As more maternal vaccines become available, programmes and regulators will need to consider how many injections women are willing to receive at a single antenatal visit, and whether vaccines can be safely co-administered or even combined in future.

Funding is another challenge, not only to procure vaccine doses, but also to strengthen the antenatal services needed to deliver them.

Although Gavi has not yet committed to financing GBS vaccines, it is currently supporting countries in preparing for the introduction of maternal RSV vaccines.

“These efforts are expected to strengthen the systems, policies and delivery platforms needed for maternal immunisation, helping ensure that countries are also well positioned to introduce maternal GBS vaccines as soon as they become available,” said Ignacio Esteban, Senior Manager in Gavi’s Policy team.

In its Vaccine Investment Strategy (VIS) 2024, Gavi Board has also granted in-principal approval for future investment in a maternal GBS vaccine.

This could mean that, once a maternal GBS vaccine is licensed and recommended by the WHO, and funding is available, Gavi should be able to support countries with vaccine introduction.

Successful introduction will also depend on building confidence among health workers, pregnant women and household decision-makers.

Surveys conducted through MIRNA in nine African and Asian countries found that 90–95% of pregnant women said they would be willing to receive a maternal vaccine. “The biggest driver was they wanted to protect their babies from disease,” said Barsosio.

However, studies conducted in Kenya and elsewhere, have also indicated that women’s decisions are often strongly influenced by recommendations from trusted healthcare providers.

“That tells us that as we prepare for the introduction of GBS vaccines, we need to start introducing them into our nursing and medical school curriculums, so by the time those doctors and nurses are in practice, they are giving women the right information,” Barsosio said.

What work is underway to lay the foundations for GBS vaccine roll-out?

Successful maternal vaccine introduction requires years of preparation.

“Countries need evidence on disease burden and cost-effectiveness, health systems capable of delivering vaccines through antenatal care services, and healthcare workers, pregnant women and communities who are informed and confident about vaccination,” said Prof Michelle Groome, Principal Researcher at VIDA and co-leader of MIRNA.

To help achieve this, MIRNA is working across the countries it supports to help generate disease burden and economic data, assess health-system readiness and vaccine demand, develop readiness assessment tools and engage policymakers.

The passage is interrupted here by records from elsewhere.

-- ==== Sys2Proof/Laws/CalmUnits.lean ====
section
/-! SUPPORT. The operations of the line units, their recoders and both sides of the page exchange are calm. -/

set_option linter.unusedTactic false
set_option linter.unreachableTactic false
set_option Elab.async false

namespace Sys2Proof.Machine

open Sys2Proof

theorem calm_txStart (s : State) (u : UnitId) (d position : Nat) (o : OrderMode) : Calm s (s.txStart u d position o) := by
  unfold State.txStart; try dsimp only
  repeat' (first
    | with_reducible apply Calm.refl
    | (split <;> try dsimp only)
    | with_reducible apply Calm.after (calm_modUnit _ _ _ ?_)
    | with_reducible rfl
    | with_reducible apply Calm.after (calm_mk ?_ ?_ ?_ ?_ ?_ ?_ ?_ ?_ ?_ ?_ ?_ ?_ ?_ ?_)
    | rfl
    | exact fun h => h
    | exact fun _ h => h
    | exact fun _ => ⟨.inl rfl, fun h => h, fun h => h⟩)

theorem calm_transmitRecode (s : State) (u : UnitId) : Calm s (s.transmitRecode u) := by
  unfold State.transmitRecode; try dsimp only
  repeat' (first
    | with_reducible apply Calm.refl
    | (split <;> try dsimp only)
    | with_reducible apply Calm.after (calm_modUnit _ _ _ ?_)
    | with_reducible rfl
    | with_reducible apply Calm.after (calm_mk ?_ ?_ ?_ ?_ ?_ ?_ ?_ ?_ ?_ ?_ ?_ ?_ ?_ ?_)
    | rfl
    | exact fun h => h
    | exact fun _ h => h
    | exact fun _ => ⟨.inl rfl, fun h => h, fun h => h⟩)

theorem calm_sendData (s : State) (u : UnitId) (bs : List Byte) : Calm s (s.sendData u bs) := by
  unfold State.sendData; try dsimp only
  repeat' (first
    | with_reducible apply Calm.refl
    | with_reducible apply Calm.after (calm_sendLink _ _ _)
    | with_reducible apply Calm.after (calm_modUnit _ _ _ ?_)
    | with_reducible rfl
    | with_reducible apply Calm.after (calm_mk ?_ ?_ ?_ ?_ ?_ ?_ ?_ ?_ ?_ ?_ ?_ ?_ ?_ ?_)
    | rfl
    | exact fun h => h
    | exact fun _ h => h
    | exact fun _ => ⟨.inl rfl, fun h => h, fun h => h⟩)

theorem calm_takeFifo (s : State) (u : UnitId) (t : TxRecoder) (n : Nat) : Calm s (s.takeFifo u t n) := by
  unfold State.takeFifo; try dsimp only
  repeat' (first
    | with_reducible apply Calm.refl
    | (split <;> try dsimp only)
    | with_reducible apply Calm.after (calm_sendData _ _ _)
    | with_reducible apply Calm.after (calm_modUnit _ _ _ ?_)
    | with_reducible rfl
    | with_reducible apply Calm.after (calm_mk ?_ ?_ ?_ ?_ ?_ ?_ ?_ ?_ ?_ ?_ ?_ ?_ ?_ ?_)
    | rfl
    | exact fun h => h
    | exact fun _ h => h
    | exact fun _ => ⟨.inl rfl, fun h => h, fun h => h⟩)

theorem calm_sendFill (s : State) (u : UnitId) (t : TxRecoder) (n : Nat) : Calm s (s.sendFill u t n) := by
  unfold State.sendFill; try dsimp only
  repeat' (first
    | with_reducible apply Calm.refl
    | with_reducible apply Calm.after (calm_sendData _ _ _)
    | with_reducible apply Calm.after (calm_modUnit _ _ _ ?_)
    | with_reducible rfl
    | with_reducible apply Calm.after (calm_mk ?_ ?_ ?_ ?_ ?_ ?_ ?_ ?_ ?_ ?_ ?_ ?_ ?_ ?_)
    | rfl
    | exact fun h => h
    | exact fun _ h => h
    | exact fun _ => ⟨.inl rfl, fun h => h, fun h => h⟩)

theorem calm_linkTake (s : State) (u : UnitId) (n : Nat) : Calm s (s.linkTake u n) := by
  unfold State.linkTake
  dsimp only
  split
  · exact Calm.refl s
  · split
    · exact calm_takeFifo _ _ _ _
    · split
      · exact calm_sendFill _ _ _ _
      · exact Calm.refl s

theorem calm_rxBegin (s : State) (u : UnitId) (d : Nat) (w : Width) (v : Resolution) : Calm s (s.rxBegin u d w v) := by
  unfold State.rxBegin; try dsimp only
  repeat' (first
    | with_reducible apply Calm.refl
    | (split <;> try dsimp only)
    | with_reducible apply Calm.after (calm_openPage_eq ‹_›)
    | with_reducible apply Calm.after (calm_modUnit _ _ _ ?_)
    | with_reducible rfl
    | with_reducible apply Calm.after (calm_mk ?_ ?_ ?_ ?_ ?_ ?_ ?_ ?_ ?_ ?_ ?_ ?_ ?_ ?_)
    | rfl
    | exact fun h => h
    | exact fun _ h => h
    | exact fun _ => ⟨.inl rfl, fun h => h, fun h => h⟩)

theorem calm_rxAbandon (s : State) (u : UnitId) : Calm s (s.rxAbandon u) := by
  unfold State.rxAbandon; try dsimp only
  repeat' (first
    | with_reducible apply Calm.refl
    | (split <;> try dsimp only)
    | with_reducible apply Calm.after (calm_abandonPage _ _)
    | with_reducible apply Calm.after (calm_modUnit _ _ _ ?_)
    | with_reducible rfl
    | with_reducible apply Calm.after (calm_mk ?_ ?_ ?_ ?_ ?_ ?_ ?_ ?_ ?_ ?_ ?_ ?_ ?_ ?_)
    | rfl
    | exact fun h => h
    | exact fun _ h => h
    | exact fun _ => ⟨.inl rfl, fun h => h, fun h => h⟩)

theorem calm_rxStore (s : State) (u : UnitId) (ts : List Nat) : Calm s (s.rxStore u ts) := by
  unfold State.rxStore; try dsimp only
  repeat' (first
    | with_reducible apply Calm.refl
    | (split <;> try dsimp only)
    | with_reducible apply Calm.after (calm_place_eq ‹_›)
    | with_reducible apply Calm.after (calm_modPage _ _ _ ?_)
    | with_reducible apply Calm.after (calm_modUnit _ _ _ ?_)
    | with_reducible rfl
    | with_reducible apply Calm.after (calm_mk ?_ ?_ ?_ ?_ ?_ ?_ ?_ ?_ ?_ ?_ ?_ ?_ ?_ ?_)
    | rfl
    | exact fun h => h
    | exact fun _ h => h
    | exact fun _ => ⟨.inl rfl, fun h => h, fun h => h⟩
    | exact fun _ => rfl)

theorem calm_rxGood (s : State) (u : UnitId) (ts : List Nat) : Calm s (s.rxGood u ts) := by
  unfold State.rxGood; try dsimp only
  repeat' (first
    | with_reducible apply Calm.refl
    | with_reducible apply Calm.after (calm_rxStore _ _ _)
    | with_reducible apply Calm.after (calm_modUnit _ _ _ ?_)
    | with_reducible rfl
    | with_reducible apply Calm.after (calm_mk ?_ ?_ ?_ ?_ ?_ ?_ ?_ ?_ ?_ ?_ ?_ ?_ ?_ ?_)
    | rfl
    | exact fun h => h
    | exact fun _ h => h
    | exact fun _ => ⟨.inl rfl, fun h => h, fun h => h⟩)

“This work will support countries so that they can introduce maternal GBS vaccines rapidly and effectively once they become available,” Groome said.

She added that preparations for introducing maternal RSV vaccines are already helping to lay the groundwork for future GBS vaccination.

“Maternal RSV vaccine introduction efforts are helping countries prepare for pipeline maternal vaccines such as GBS, while readiness assessments are already being designed to support both RSV and GBS vaccine implementation,” said Groome.

“The lessons learned from the RSV vaccine roll-out will accelerate the adoption of GBS and other maternal vaccines when they become available.”